1 Functional description

1.1 Overview

The NINA-W10 series are stand-alone multiradio MCU modules that integrate a powerful microcontroller (MCU)
and a radio for wireless communication. With the open CPU architecture, customers can develop advanced
applications running on the dual core 32-bit MCU. The radio provides support for Wi-Fi 802.11b/g/n in the 2.4
GHz ISM band, Bluetooth BR/EDR, and Bluetooth low energy communications.

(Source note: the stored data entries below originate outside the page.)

-- ==== Sys2Proof/Machine/Kv.lean ====
section
/-!
DEFINITION. Paged key-value memory: sequences, page tables, slots, appends, page-out and page-in, eviction, replay (R230 to R251, R461).
-/

namespace Sys2Proof.Machine

/-! ### Firmware writes, which a replay does not undo (R238, R249) -/

/-- Add to a 32-bit word, in every copy on its own. -/
def fwAdd (s : State) (cn va : Nat) (d : Int) : State :=
  match s.ctx? cn with
  | none => s
  | some c =>
    { s with mem := (physCopies c va).foldl (fun m a =>
        Memory.setBytes m a (toBytes 4 (BitVec.ofInt 32 ((ofBytes (Memory.getBytes m a 4) : Int) + d)).toNat)) s.mem }

/-! ### Sequence layout (R230 to R234) -/

def kvFmt (k : Nat) : Fmt := if k = 0 then .e4m3 else if k = 1 then .e5m2 else if k = 2 then .bf16 else .fp16

/-- The header as a number. -/
def seqHeader (s : State) (cn : Nat) (c : Ctx) (q : SeqRec) : X Nat := readNat s cn c q.root 64

def hLen (h : Nat) : Nat := field h 31 0
def hGroups (h : Nat) : Nat := field h 35 32 + 1
def hD (h : Nat) : Nat := field h 43 36 + 1
def hDv (h : Nat) : Nat := field h 51 44 + 1
def hKfmt (h : Nat) : Fmt := kvFmt (field h 53 52)
def hVfmt (h : Nat) : Fmt := kvFmt (field h 55 54)
def hState (h : Nat) : Nat := field h 58 56
def hPrio (h : Nat) : Nat := field h 63 60
def hMaxLp (h : Nat) : Nat := field h 92 76 + 1
def hEpoch (h : Nat) : Word64 := BitVec.ofNat 64 (field h 191 128)
def hResid (h : Nat) : Nat := field h 223 192
def hBudget (h : Nat) : Nat := field h 255 224
def hDecay (h : Nat) : Bits32 := BitVec.ofNat 32 (field h 287 256)
def hThresh (h : Nat) : Bits32 := BitVec.ofNat 32 (field h 319 288)
def hPfirst (h : Nat) : Nat := field h 335 320
def hPrecent (h : Nat) : Nat := field h 351 336

/-- Bytes of one token's key and of its value. -/
def keyBytes (h : Nat) : Nat := hD h * (hKfmt h).size
def valBytes (h : Nat) : Nat := hDv h * (hVfmt h).size
/-- Bytes of a page set (R230). -/
def setBytesOf (h : Nat) : Nat := hGroups h * 64 * (keyBytes h + valBytes h)
/-- Byte offset of a head group's keys, and of its values, in a page set. -/
def groupOff (h hg : Nat) : Nat := hg * 64 * (keyBytes h + valBytes h)
def keyOff (h hg t : Nat) : Nat := groupOff h hg + t * keyBytes h
def valOff (h hg t : Nat) : Nat := groupOff h hg + 64 * keyBytes h + t * valBytes h

def dirVa (root p : Nat) : Nat := root + 0x40 + 8 * (p / 512)
def scoreVa (root p : Nat) : Nat := root + 0x1000 + 16 * p
/-- First byte of the leaf pairs. -/
def leafBase (root maxLp : Nat) : Nat := root + up4k (0x1000 + 16 * maxLp)
/-- The two leaves of the pair that covers a logical page. -/
def leafFirst (q : SeqRec) (p : Nat) : Nat := leafBase q.root q.maxLp + 0x2000 * (p / 512)
def psAbsent : Nat := 0
def psResident : Nat := 1
def psCopying : Nat := 2
def psSwapped : Nat := 3
def psFetching : Nat := 4
def psEvicted : Nat := 5

def stResident : Nat := 0
def stOut : Nat := 1
def stSwapped : Nat := 2
def stIn : Nat := 3

def leafEntry (addr ps : Nat) : Nat := addr % 2 ^ 48 + ps * 2 ^ 48

/-- The leaf in force for a logical page. -/
def leafOf (s : State) (cn : Nat) (c : Ctx) (q : SeqRec) (p : Nat) : X (Option Nat) :=
  match readNat s cn c (dirVa q.root p) 8 with
  | .error e => .error e
  | .ok d => .ok (if bitAt d 48 then some (field d 47 0) else none)

/-- Slot address and PSTATE of a logical page. -/
def pageEntry (s : State) (cn : Nat) (c : Ctx) (q : SeqRec) (p : Nat) : X (Nat × Nat) :=
  match leafOf s cn c q p with
  | .error e => .error e
  | .ok none => .ok (0, psAbsent)
  | .ok (some l) =>
    match readNat s cn c (l + 8 * (p % 512)) 8 with
    | .error e => .error e
    | .ok x => .ok (field x 47 0, field x 50 48)

def pageState (s : State) (cn : Nat) (c : Ctx) (q : SeqRec) (p : Nat) : Nat :=
  match pageEntry s cn c q p with
  | .ok e => e.2
  | .error _ => psAbsent

/-- Logical pages of a sequence in a state, ascending. -/
def pagesIn (s : State) (cn : Nat) (c : Ctx) (q : SeqRec) (ps : Nat) : List Nat :=
  (rangeFrom 0 q.maxLp).filter (fun p => pageState s cn c q p == ps)

/-- A leaf lies where firmware put it; a directory that the host has written may name another place (R240). -/
def ownLeaf (q : SeqRec) (p l : Nat) : Bool := l == leafFirst q p || l == leafFirst q p + 0x1000

/-- Change an entry of the leaf in force with one write. -/
def setEntry (s : State) (cn : Nat) (q : SeqRec) (p addr ps : Nat) : State :=
  match s.ctx? cn with
  | none => s
  | some c =>
    match leafOf s cn c q p with
    | .ok (some l) => if ownLeaf q p l then fwWrite s cn (l + 8 * (p % 512)) (toBytes 8 (leafEntry addr ps)) else s
    | _ => s

def setSeqState (s : State) (cn : Nat) (q : SeqRec) (st : Nat) : State :=
  match s.ctx? cn with
  | none => s
  | some c =>
    match seqHeader s cn c q with
    | .ok h => fwWrite s cn (q.root + 7) (toBytes 1 (setField (field h 63 56) 2 0 st))
    | .error _ => s

def State.seq? (s : State) (cn n : Nat) : Option (Ctx × SeqRec) :=
  match s.ctx? cn with
  | none => none
  | some c => (NMap.get? c.seqs n).map (fun q => (c, q))

def State.modSeq (s : State) (cn n : Nat) (f : SeqRec → SeqRec) : State :=
  s.modCtx cn (fun c => { c with seqs := NMap.modify c.seqs n f })

def State.modKv (s : State) (cn : Nat) (f : KvPool → KvPool) : State := s.modCtx cn (fun c => { c with kv := f c.kv })

/-- Firmware gives a slot to a sequence. -/
def giveSlot (s : State) (cn sn a : Nat) : State := s.modSeq cn sn (fun q => { q with slots := q.slots ++ [a] })

/-- A slot of the sequence returns to the pool; an address that firmware has not given it does not (R240). -/
def returnSlot (s : State) (cn sn a : Nat) : State :=
  s.modCtx cn (fun c =>
    match NMap.get? c.seqs sn with
    | none => c
    | some q =>
      if q.slots.contains a then
        { c with seqs := NMap.set c.seqs sn { q with slots := q.slots.erase a }, kv := { c.kv with free := c.kv.free ++ [a] } }
      else c)

/-- The sequence of a context whose root is an address. -/
def seqOfRoot (c : Ctx) (va : Nat) : Option (Nat × SeqRec) := c.seqs.find? (fun p => p.2.root == va)

/-- A firmware edit: the spare leaf of the pair is written, the directory swings, EPOCH rises; the old leaf waits for older walkers (R238). -/
def leafEdit (s : State) (cn sn p addr ps : Nat) : State :=
  match s.seq? cn sn with
  | none => s
  | some (c, q) =>
    match leafOf s cn c q p, seqHeader s cn c q with
    | .ok (some l), .ok h =>
      if !(ownLeaf q p l) then s else
      let spare := if l = leafFirst q p then leafFirst q p + 0x1000 else leafFirst q p
      match readBytes s cn c l 0x1000 with
      | .error _ => s
      | .ok old =>
        let s := fwWrite s cn spare old
        let s := fwWrite s cn (spare + 8 * (p % 512)) (toBytes 8 (leafEntry addr ps))
        let s := fwWrite s cn (dirVa q.root p) (toBytes 8 (spare + 2 ^ 48))
        let e := hEpoch h + 1
        let s := fwWrite s cn (q.root + 16) (toBytes 8 e.toNat)
        s.modSeq cn sn (fun q => { q with freeing := q.freeing ++ [(e, true, l)] })
    | _, _ => s

/-- The pair's spare is still held by a walker's snapshot: a second edit waits (R238). -/
def spareHeld (q : SeqRec) (p : Nat) : Bool :=
  q.freeing.any (fun f => f.2.1 && decide (leafFirst q p ≤ f.2.2) && decide (f.2.2 < leafFirst q p + 0x2000))

/-! ### Walkers -/

/-- Epochs recorded by the walkers of a sequence. -/
def walkerEpochs (s : State) (cn sn : Nat) : List Word64 :=
  s.units.flatMap (fun p =>
    if p.2.ctx = cn then
      p.2.attns.filterMap (fun a => match a with
        | .attend _ (some w) => if w.seq = sn then some w.epoch else none
        | _ => none)
    else [])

The NINA-W10 includes the wireless MCU, flash memory, crystal, and components for matching, filtering,
antenna and decoupling, making it a very compact stand-alone multiradio module. The module can be used to
design solutions with top grade security, thanks to integrated cryptographic hardware accelerators.

Intended applications include telematics, low power sensors, connected factories, connected buildings
(appliances and surveillance), point-of-sales, and health devices.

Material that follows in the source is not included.